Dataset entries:

-- ==== Sys2Proof/Laws/Text.lean ====
section
/-! SUPPORT. Allowed text (R66, R67) through the operations that store text bytes: an empty space, one byte
appended, the composed message. -/

namespace Sys2Proof.Safety

open Sys2Proof.Machine

/-- An empty space of length 0. -/
theorem allowedBelow_nil : AllowedBelow [] 0 :=
  ⟨fun _ h => absurd h (Nat.not_lt_zero _), fun _ h => nomatch h⟩

/-- Appending an allowed byte at the length counter (R112, R114). -/
theorem allowedBelow_append {size n : Nat} {m : Memory 8} {b : Byte} (hm : Memory.wf size m)
    (h : AllowedBelow m n) (hb : allowed b = true) : AllowedBelow (memWrite m n b) (n + 1) := by
  refine ⟨fun i hi => ?_, fun c hc => ?_⟩
  · rw [memRead_memWrite hm]
    split
    · exact hb
    · exact h.1 i (by omega)
  · rcases mem_memWrite hc with hc | ⟨rfl, -⟩
    · exact h.2 c hc
    · exact hb

/-- Every byte of the composed message of an allowed text is allowed (R118). -/
theorem allowed_of_mem_composedMessage {s : State} {b : Byte}
    (h : ∀ i, i < s.frame.msglen.val → allowed (memRead s.frame.msg i) = true)
    (hb : b ∈ composedMessage s) : allowed b = true := by
  rcases List.mem_append.mp hb with hb | hb
  · exact (by decide : ∀ b ∈ Config.hdrBegin, allowed b = true) b hb
  · have hb : b ∈ msgBytes s := by
      unfold truncateText at hb
      split at hb
      · exact hb
      · exact List.mem_of_mem_take hb
    obtain ⟨i, hi, rfl⟩ := List.mem_map.mp hb
    exact h i (List.mem_range.mp hi)

/-- Filling an empty space with allowed bytes, as R118 fills `LASTMSG`. -/
theorem allowedBelow_memFill {size : Nat} {vs : List Byte} (hs : vs.length ≤ size)
    (h : ∀ b ∈ vs, allowed b = true) : AllowedBelow (memFill [] 0 vs) vs.length := by
  refine ⟨fun i hi => ?_, fun c hc => ?_⟩
  · rw [memRead_memFill (Memory.wf_nil size) (by omega), if_pos (by omega)]
    rw [Nat.sub_zero, List.getD_eq_getElem _ _ hi]
    exact h _ (List.getElem_mem hi)
  · rcases mem_memFill hc with hc | ⟨-, -, hv, -⟩
    · cases hc
    · exact h _ hv

end Sys2Proof.Safety
end

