/-- A `SAMPLE` that completes a window: it is taken in and the decision step follows (R90, R131). -/
theorem sample_fires_keeps {s : State} (hs : BlockInv s)
    (hfires : s.corr.fill.val = 41 ∨ (s.corr.fill.val = 42 ∧ s.sync.subsamp = 1#1)) {c' : Corr}
    (hc : CorrOk c') (hfill' : c'.fill = 42) (hn : c'.nsamp = s.corr.nsamp + 1#64)
    (hcur : c'.curIdx = s.corr.nsamp + 1#64 - 42#64) {u : State}
    (hu : u = { s with corr := c', sync.subsamp := 0#1 }) : BlockInv (stepFromTone (disc u)) := by
  obtain ⟨-, hdec, -, hpos, hin⟩ := (blockInv_iff s).mp hs
  have heven := curIdx_even hpos hfires
  have hnot : ¬ c'.fill.val < Config.corrLen := by rw [hfill']; decide
  subst hu
  have hdec' : DecoderInv (disc { s with corr := c', sync.subsamp := 0#1 }) :=
    ⟨⟨hdec.sync.lower, hdec.sync.upper, hdec.sync.unlocked⟩, hdec.frame, hdec.outs, hdec.locked⟩
  refine (blockInv_iff _).mpr ⟨?_, stepFromTone_keeps hdec', ?_, ⟨?_, fun _ => ?_, ?_⟩, ?_⟩ <;>
    simp only [WarmingUp, OnlyPortInputs, stepFromTone_corr, stepFromTone_subsamp, stepFromTone_inputs,
      disc_corr, disc_sync, disc_port]
  · exact hc
  · exact fun h => absurd h hnot
  · exact fun h => absurd h hnot
  · simp only [hn, hcur, Config.corrLen]
    bv_omega
  · rw [hcur]
    exact heven
  · exact hin

theorem sample_keeps {s : State} (hs : BlockInv s) (x : Sample) : BlockInv (sample x s) := by
  obtain ⟨hc, -⟩ := (blockInv_iff s).mp hs
  obtain ⟨win', hwin, h⟩ := sample_spec x s
  obtain ⟨hwf, hread⟩ := hwin hc.wf
  rcases h with ⟨hfill, h⟩ | ⟨hfill, hsub, h⟩ | ⟨hfires, h⟩ <;> rw [h]
  · have hfill' : (s.corr.fill + 1).val = s.corr.fill.val + 1 :=
      Fin.val_add_one_of_lt (Fin.lt_def.mpr (by simp only [Fin.val_last]; omega))
    exact sample_warm_keeps hs hfill
      (corrOk_shift hc hwf hread (by simp only [hfill']; omega)) hfill' rfl rfl
  · exact sample_between_keeps hs hfill hsub
      (corrOk_shift hc hwf hread (by simp only [hfill]; omega)) rfl rfl rfl
  · refine sample_fires_keeps hs hfires (corrOk_shift hc hwf hread ?_) rfl rfl rfl rfl
    rcases hfires with h | ⟨h, -⟩ <;> rw [h] <;> rfl

/-- `FLUSH` (R132): before the first full window the phase is `Idle`, where the null byte changes
nothing (R116). -/
theorem flush_keeps {s : State} (hs : BlockInv s) : BlockInv (flush s) := by
  obtain ⟨hc, hdec, hwarm, hpos, hin⟩ := (blockInv_iff s).mp hs
  refine (blockInv_iff _).mpr ⟨?_, submit_null_keeps hdec.sync hdec.frame hdec.outs _, ?_, ?_, ?_⟩
  · simpa only [flush, submit_corr]
  · intro hfill
    simp only [flush, submit_corr, submit_sync] at hfill ⊢
    obtain ⟨hcur, hsync, hframe⟩ := hwarm hfill
    refine ⟨hcur, hsync, ?_⟩
    rw [submit_null, hframe]
    exact hframe
  · simpa only [StreamPosition, flush, submit_corr, submit_sync]
  · simpa only [OnlyPortInputs, flush, submit_inputs]

/-- The reset registers have the invariants, whatever inputs are still to come (R33, R160, R161). -/
theorem resetRegisters_keeps {s : State} (hin : OnlyPortInputs s) : BlockInv (resetRegisters s) :=
  blockInv_congr invariantsHoldAtReset rfl rfl rfl rfl hin

/-- Every command keeps the invariants. -/
theorem command_keeps {s : State} (hs : BlockInv s) (w : CmdWord) : BlockInv (effect (decodeCmd w) s) := by
  have hin : OnlyPortInputs s := ((blockInv_iff s).mp hs).2.2.2.2
  rcases effect_decodeCmd_cases w s with ⟨x, -, h⟩ | h | ⟨-, h⟩ | ⟨f, c, h⟩ <;> rw [h]
  · exact sample_keeps hs x
  · exact flush_keeps hs
  · exact resetRegisters_keeps hin
  · exact blockInv_congr hs rfl rfl rfl rfl hin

## TASK OBJECTIVE:
Please copy, exactly and with nothing else, the lines above beginning at the line that has "have heven := curIdx_even hpos hfires" and ending with the line that has "hfill' : (s.corr.fill".

## OUTPUT FOR THIS TASK:
  have heven := curIdx_even hpos hfires
  have hnot : ¬ c'.fill.val < Config.corrLen := by rw [hfill']; decide
  subst hu
  have hdec' : DecoderInv (disc { s with corr := c', sync.subsamp := 0#1 }) :=
    ⟨⟨hdec.sync.lower, hdec.sync.upper, hdec.sync.unlocked⟩, hdec.frame, hdec.outs, hdec.locked⟩
  refine (blockInv_iff _).mpr ⟨?_, stepFromTone_keeps hdec', ?_, ⟨?_, fun _ => ?_, ?_⟩, ?_⟩ <;>
    simp only [WarmingUp, OnlyPortInputs, stepFromTone_corr, stepFromTone_subsamp, stepFromTone_inputs,
      disc_corr, disc_sync, disc_port]
  · exact hc
  · exact fun h => absurd h hnot
  · exact fun h => absurd h hnot
  · simp only [hn, hcur, Config.corrLen]
    bv_omega
  · rw [hcur]
    exact heven
  · exact hin

theorem sample_keeps {s : State} (hs : BlockInv s) (x : Sample) : BlockInv (sample x s) := by
  obtain ⟨hc, -⟩ := (blockInv_iff s).mp hs
  obtain ⟨win', hwin, h⟩ := sample_spec x s
  obtain ⟨hwf, hread⟩ := hwin hc.wf
  rcases h with ⟨hfill, h⟩ | ⟨hfill, hsub, h⟩ | ⟨hfires, h⟩ <;> rw [h]
  · have hfill' : (s.corr.fill + 1).val = s.corr.fill.val + 1 :=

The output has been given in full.